With all the buzz regarding how a patient’s microbiome seems to affect everything from metabolic syndrome and colic to autoimmune diseases and inflammatory bowel disease, more attention has been paid in attempts to alter the microbiome for therapeutic benefits. In Crohn’s disease (CD), the fact that antibiotics have shown beneficial effects have led to a number of studies of probiotics. A recent study, like previous ones, did not demostrate any benefit with Saccharomyces boulardii (Clin Gastroenterol Hepatol 2013; 11: 982-87).
In this prospective double-blind, placebo-controlled study of 165 patients who achieved remission after steroids or salicylates, subjects were randomly assigned to groups given S boulardii (1 gram per day) or placebo for 52 weeks.
- CD relapse occurred in 80 patients: 38 (47.5%) in the probiotic group and 42 (53.2%) in the placebo group
- Time to relapse did not differ significantly: 40.7 weeks in probiotic group vs 39 weeks in placebo group
- No differences were seen in disease activity scores or serum inflammatory markers
- In post hoc analysis, nonsmokers given S boulardii were less likely to experience a relapse compared with nonsmoker control patients (34.5 % vs. 72%)
One important limitation of this study was not examining the effects of the probiotic on the microbiome of these patients.
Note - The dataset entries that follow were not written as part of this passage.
/-- Registers and points of a bay and of an output of the committed entry (R168, R169). -/
def State.applyBay (s : State) (e : Entry) (b : Nat) : State :=
  if s.flag F.TRS_BAY_STAT_LENT b then s
  else
    let p := e.bays.get b
    let s := (s.setFld F.TRS_BAY_STAT_MODE b p.mode).setFld F.TRS_BAY_STAT_OUTPUT b (p.out.getD 0x3F)
    let s := s.setFld F.TRS_BAY_STAT_ISP b p.isp
    let s := (s.writeInt (0x100 + 4 * b) p.mode).writeFp (0x101 + 4 * b) ((p.isp : Rat) / 10)
    (s.writeFp (0x102 + 4 * b) ((p.vsp : Rat) / 10)).setRun b (decide (p.mode ≠ 0))

def State.applyOut (s : State) (e : Entry) (o : Nat) : State :=
  let p := e.outs.get o
  let s := (s.setFld F.TRS_OUT_STAT_STATE o p.state).setFld F.TRS_OUT_STAT_LIMIT o p.limit
  let s := (s.setFld F.TRS_OUT_STAT_BAYS o (e.baysOf o).length).setFld F.TRS_OUT_STAT_GRANT o p.grant
  (s.writeFp (0x180 + 2 * o) ((p.grant : Rat) / 10)).writeInt (0x181 + 2 * o) p.state

/-- Bays that opened are bound to no output any more, and a release is done. -/
def State.unbind (s : State) (e : Entry) : Entry :=
  s.xpKeys.foldl (fun e b =>
    let p := e.bays.get b
    if p.mode = 0 ∧ p.out.isSome ∧ s.xpOpen p.xp = true then e.setBay b ⟨0, none, 0, 0, 0, 0, 0, 0⟩ else e) e

/-- Apply an entry at the commit marker, in the order of R179. -/
def State.applyEntry (s : State) (raw : Entry) (flags : Nat) : State :=
  let prev := s.trs.committed
  let f := s.commitFilter (s.unbind raw)
  let e := f.1
  let s := if f.2 then ((s.bumpSat F.TRS_RB_CNT_FILTERED 0).report 0x0582).count 10 2 else s
  let s := s.each (List.range 24) fun b t => if t.hasForge then t.applyBay e b else t
  let s := s.each s.outs fun o t => t.applyOut e o
  let s := (s.setFld F.TRS_BAT_SP_SP 0 (unsignedOf 32 e.bat)).writeFp 0x1C0 ((e.bat : Rat) / 100)
  let s := s.contactors prev e
  let kept := s.moveOn e
  let s := s.onTrs fun t => { t with
    committed := kept
    started := true
    leaving := t.leaving.filter fun b => decide ((e.bays.get b).out.isSome ∧ (e.bays.get b).mode ≠ 0) }
  let s := s.setPair .TRS_COMMIT_HEAT_LO .TRS_COMMIT_HEAT_HI 0 s.heat
  let s := s.each ((List.range 24).filter fun b => (topoBayRec? s.topo b).isSome && s.hasForge) fun b t => t.lendBay b
  let s := (s.trussRecord 1 ((if f.2 then 1 else 0) + flags) 0 0).count 10 0
  if kept = e then s else s.replan

/-- SAFE_HOLD (R180). -/
def State.safeHold (s : State) : State :=
  if s.fld F.TRS_STAT_STATE = 2 then s
  else
    let s := s.onTrs fun t => { t with window := [], rebuild := none, holdFrom := s.heat }
    ((s.setFld F.TRS_STAT_STATE 0 2).showWindow.report 0x0501).trussRecord 5 0 0x0501 0

/-- An overrun of the Truss work, counted and reported (R180, R31). -/
def State.trussMissed (s : State) : State :=
  let t := ((s.countOverrun .truss F.SYS_OVR_SUM_TRS).bumpSat F.TRS_STAT_OVERRUNS 0).count 0 110
  ((t.setFld F.TRS_STAT_OVR_CONSEC 0 (min (t.overruns .truss) 15)).report 0x0083).report 0x0585

/-- The Truss work of a heat is unfinished at its deadline (R31, R180): the entries built in this heat are discarded, the rebuild goes on in later
heats, and the next marker applies the entry in force again. -/
def State.trussOverrun (s : State) : State :=
  if s.sys.late.contains Work.truss then s
  else
    let t := s.onTrs fun t => { t with window := t.window.filter fun e => decide (e.built ≠ s.heat) }
    let t := (t.onTrs fun x => { x with rebuild := some ((match x.window.getLast? with | some e => e.heat | none => s.heat) + 1) }).showWindow
    let t := t.trussMissed
    { t with sys := { t.sys with late := t.sys.late ++ [Work.truss] } }

/-- Heats that pass: the timers of the crosspoints and the ages of the peers' records, and the heats with an agreed heat. -/
def State.trussHeat (s : State) : State :=
  let s := s.each (List.range (topoXps s.topo)) fun x t => t.bumpSat F.TRS_XP_STAT_TIMER x
  let s := s.each (s.siteDevs.map fun d => d.1) fun d t =>
    (t.bumpSat F.TRS_PEER_STAT_AGE d).setFlag F.TRS_PEER_STAT_CURRENT d
      (match t.agreed with | some h => (t.record d h).isSome | none => false)
  let near := match s.agreed with | some h => decide (s.heat ≤ h + s.fld F.TRS_GRID_CFG_MISS_LIM) | none => false
  s.onTrs fun t => { t with current := if near then t.current + 1 else 0 }

/-- The entry in force is applied again after an overrun (R180), and the limit leads to SAFE_HOLD. -/
def State.reapply (s : State) : State :=
  let s := s.applyEntry { s.trs.committed with heat := s.heat }.withCmds 2
  if s.limitOf .truss ≤ s.overruns .truss then s.safeHold else s

/-- The Truss commit at a heat marker (R178, R180). -/
def State.trussCommit (s : State) : State :=
  if s.standby || decide (s.fld F.TRS_STAT_STATE = 0 ∨ s.fld F.TRS_STAT_STATE = 3) || bitOf (s.fld F.SYS_REGION_STAT_FAILED) 3 then s
  else
    let s := s.trussHeat.readGrid
    let late := s.sys.late.contains Work.truss
    let s := { s with sys := { s.sys with late := s.sys.late.filter fun w => decide (w ≠ Work.truss) } }
    let next := s.trs.window.find? fun (e : Entry) => decide (e.heat = s.heat)
    let s := s.onTrs fun t => { t with window := t.window.filter fun x => decide (s.heat < x.heat) }
    let s :=
      if s.fld F.TRS_STAT_STATE = 2 then s.applyEntry s.safeEntry 0
      else match next with
        | some e =>
          if late then (if s.trs.started then s.reapply else s)
          else ((s.applyEntry e 0).completed .truss).setFld F.TRS_STAT_OVR_CONSEC 0 0
        | none =>
          if !s.trs.started then s
          else if late then s.reapply
          else s.trussMissed.reapply
    s.sendRecord.showWindow

/-- The tail entry of the new heat, while no rebuild is in progress (R174). -/
def State.buildTail (s : State) : State :=
  let h := max (s.lastEntry.heat + 1) (s.heat + 1)
  if s.trs.rebuild = none ∧ h ≤ s.heat + s.fld F.TRS_CFG_DEPTH then s.buildEntry h else s

/-- The Truss work of the new heat (R174): the tail entry, and the re-check of every held entry. -/
def State.trussTail (s : State) : State := if s.trussRuns then s.buildTail.recheck else s

/-- The structure goes live (R62, R169): Truss runs from an empty window, or idles where the image has neither bay nor
output. -/
def State.trussStart (s : State) : State :=
  let idle := decide (topoBays s.topo = 0 ∧ topoOuts s.topo = 0)
  let s := s.setFld F.TRS_STAT_STATE 0 (if idle then 0 else if s.standby then 3 else 1)
  (s.onTrs fun t => { t with window := [], rebuild := if idle then none else some (s.heat + 1) }).see.showWindow

/-! ### Commands -/

/-- The attach point of an output reads 0 (R340). -/
def State.detached (s : State) (o : Nat) : Bool :=
  let p := s.fld F.NET_SESS_CFG_ATTACH o
  s.flag F.NET_SESS_CFG_EN o && (match s.pointDy p with | some x => decide (x.m = 0) | none => decide ((s.point p).value = 0))

/-- Truss takes a demand (R161, R175): an unplug, a re-negotiation, or a change within DEM_TOL of every held entry. While the
output's attach point reads 0, VALID = 1 is taken as VALID = 0 (R340). -/
def State.takeDemand (s : State) (o : Nat) (lo hi : W32) : State :=
  let hi := if s.detached o then F.TRS_OUT_DEM_HI_VALID.put hi 0 else hi
  let was := s.flag F.TRS_OUT_DEM_HI_VALID o
  let seq := s.fld F.TRS_OUT_DEM_HI_SEQ o
  let s := (s.setReg .TRS_OUT_DEM_LO o lo).setReg .TRS_OUT_DEM_HI o (hi &&& Reg.TRS_OUT_DEM_HI.row.rw)
  let valid := s.flag F.TRS_OUT_DEM_HI_VALID o
  let away := s.trs.window.any fun e =>
    s.leaves (s.askAt o e.heat) (e.outs.get o).ask || s.leaves (s.fld F.TRS_OUT_DEM_LO_V_REQ o) (e.outs.get o).vreq
  if was && !valid then s.invalidate 1 o
  else if valid && (decide (s.fld F.TRS_OUT_DEM_HI_SEQ o ≠ seq) || !was || away) then s.invalidate 2 o
  else s

/-- ENTRY_REBUILT (R176). -/
def execEntryRebuilt (s : State) : Host.Outcome State Fault Refusal := .next (s.live 3 (if s.trussRuns then s.rebuildStep else s))

/-- TRS_RESTART (R180): the window is rebuilt from an empty state; refused with 0508h unless every grant is 0. -/
def State.trussRestart (s : State) : State :=
  if (List.range 32).any fun o => decide (s.fld F.TRS_OUT_STAT_GRANT o ≠ 0) then s.report 0x0508
  else if s.fld F.TRS_STAT_STATE = 2 then
    (((s.setFld F.TRS_STAT_STATE 0 1).setFld F.TRS_STAT_OVR_CONSEC 0 0).completed .truss).onTrs fun t => { t with
      window := [], rebuild := some (s.heat + 1) }
  else s

/-- GRID_FW_WRITE (R175): a fall is an invalidating event. -/
def State.gridFw (s : State) (v : W32) : State :=
  let old := s.fld F.TRS_GRID_FW_LIMIT
  let t := s.setReg .TRS_GRID_FW 0 v
  if v.toNat < old then (t.onTrs fun x => { x with seen := { x.seen with limit := t.gridLimit.1 } }).invalidate 6 0 else t

/-- An input not good for 10 heats takes its substitute (R162). -/
def GoodValue.lose (g : GoodValue) (now : Nat) : GoodValue :=
  match g.since with
  | some t => if t + 1000 ≤ now then { g with gone := true } else g
  | none => g

/-- TOPO binds the point of an input: the budget always, the curtailment and the auxiliary load where they name one. -/
def State.inputBound (s : State) : Input → Bool
  | .budget => true
  | .curtail => (ptOf (u32 s.topo 0x18)).isSome
  | .aux => (ptOf (u32 s.topo 0x1C)).isSome

/-- BUDGET_INVALID (R162): 0507h once for each loss of a point that TOPO binds. -/
def execBudgetInvalid (which : Input) (s : State) : Host.Outcome State Fault Refusal :=
  .next (s.live 3 (let t := s.onTrs fun x =>
      match which with
      | .budget => { x with budget := x.budget.lose s.now }
      | .curtail => { x with curtail := x.curtail.lose s.now }
      | .aux => { x with aux := x.aux.lose s.now }
    if t.trs = s.trs ∨ s.inputBound which = false then s else t.report 0x0507 (match which with | .budget => 0 | .curtail => 1 | .aux => 2)))

/-- PRECHARGE_TIMEOUT (R171): the bay returns to OFF, and its crosspoint is unusable for 100 heats. -/
def execPrechargeTimeout (b : Nat) (s : State) : Host.Outcome State Fault Refusal :=
  .next (s.live 3 (let p := s.trs.committed.bays.get b
    if p.mode = 1 ∧ p.since + u8 s.topo 9 ≤ s.heat ∧ s.xpState p.xp = 0 ∧ s.trs.match_.get b < 3 then
      let t := s.onTrs fun x => { x with
        xps := x.xps.upd p.xp fun y => { y with until_ := s.heat + 100 }
        committed := x.committed.setBay b (offPlan p s.heat) }
      ((t.report 0x0505 p.xp).trussRecord 3 0 0x0505 p.xp).replan
    else s))

/-- A contactor fault (R173): FAULT and STATE, the command reset at the next commit under R172, the bay OFF (after a dropout of any of its
crosspoints, R169), and the window invalidated. -/
def State.contactorFault (s : State) (x st code : Nat) : State :=
  let b := (topoXp s.topo x).key
  let s := (s.setFld F.TRS_XP_STAT_FAULT x 1).setFld F.TRS_XP_STAT_STATE x st
  let s := s.onTrs fun t => { t with
    due := if st = 5 then t.due else t.due ++ [(x, false)]
    committed := if ((t.committed.bays.get b).xp = x ∨ st = 6) ∧ (t.committed.bays.get b).mode ≠ 0 then
        t.committed.setBay b (offPlan (t.committed.bays.get b) s.heat) else t.committed }
  ((s.report code x).trussRecord 3 0 code x).invalidate 5 x

/-- CONTACTOR_FEEDBACK (R173): the feedback point changed. -/
def execContactorFeedback (x : Nat) (s : State) : Host.Outcome State Fault Refusal :=
  .next (s.live 3 (let st := s.xpState x
    match s.feedback x with
    | some true =>
      if st = 1 then (s.setFld F.TRS_XP_STAT_STATE x 2).replan
      else if st = 0 then s.contactorFault x 6 0x0504 else s
    | some false =>
      if st = 3 ∨ st = 5 then (s.setFld F.TRS_XP_STAT_STATE x 0).replan
      else if st = 2 then s.contactorFault x 6 0x0504 else s
    | none => s))

/-- FAIL_CLOSE (R173). -/
def execFailClose (x : Nat) (s : State) : Host.Outcome State Fault Refusal :=
  .next (s.live 3 (if s.xpState x = 1 ∧ (topoClass s.topo (topoXp s.topo x).cls).1 ≤ s.fld F.TRS_XP_STAT_TIMER x ∧ s.feedback x ≠ some true then
      s.contactorFault x 4 0x0502 else s))

/-- WELDED (R173). -/
def execWelded (x : Nat) (s : State) : Host.Outcome State Fault Refusal :=
  .next (s.live 3 (if s.xpState x = 3 ∧ (topoClass s.topo (topoXp s.topo x).cls).2 ≤ s.fld F.TRS_XP_STAT_TIMER x ∧ s.feedback x ≠ some false then
      s.contactorFault x 5 0x0503 else s))

/-- XP_FAULT_CLEAR (R173): accepted only while the feedback agrees with the command; otherwise 0508h. -/
def State.clearXp (s : State) (x : Nat) : State :=
  if s.feedback x = some (s.trs.xps.get x).closed then
    if s.flag F.TRS_XP_STAT_FAULT x then
      (s.setFld F.TRS_XP_STAT_FAULT x 0).setFld F.TRS_XP_STAT_STATE x (if (s.trs.xps.get x).closed then 2 else 0)
    else s
  else s.report 0x0508 x

/-- BAY_RELEASE (R165 step 3): after BAY_HOLD heats the highest-numbered bay is released. -/
def execBayRelease (o : Nat) (s : State) : Host.Outcome State Fault Refusal :=
  .next (s.live 3 (if u16 s.topo 0x0E ≤ (s.trs.committed.outs.get o).fewer then
      match ((s.trs.committed.baysOf o).filter fun c => decide (c.2.mode ≠ 0) && !s.trs.leaving.contains c.1).getLast? with
      | some c => (s.onTrs fun t => { t with
          leaving := t.leaving ++ [c.1]
          committed := t.committed.setOut o { t.committed.outs.get o with fewer := 0 } }).replan
      | none => s
    else s))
Perhaps, other probiotics would be more effective in restoring a “healthy” flora.
Based on these results, and others, the accompanying editorial (pg 988-89), advocates use of probiotics only for prevention of antibiotic-associated diarrhea, prevention of recurrent Clostridium difficile, and treatment/prevention of pouchitis.
Bottom-line: Probiotics have not been demonstrated to be helpful for Crohn’s disease.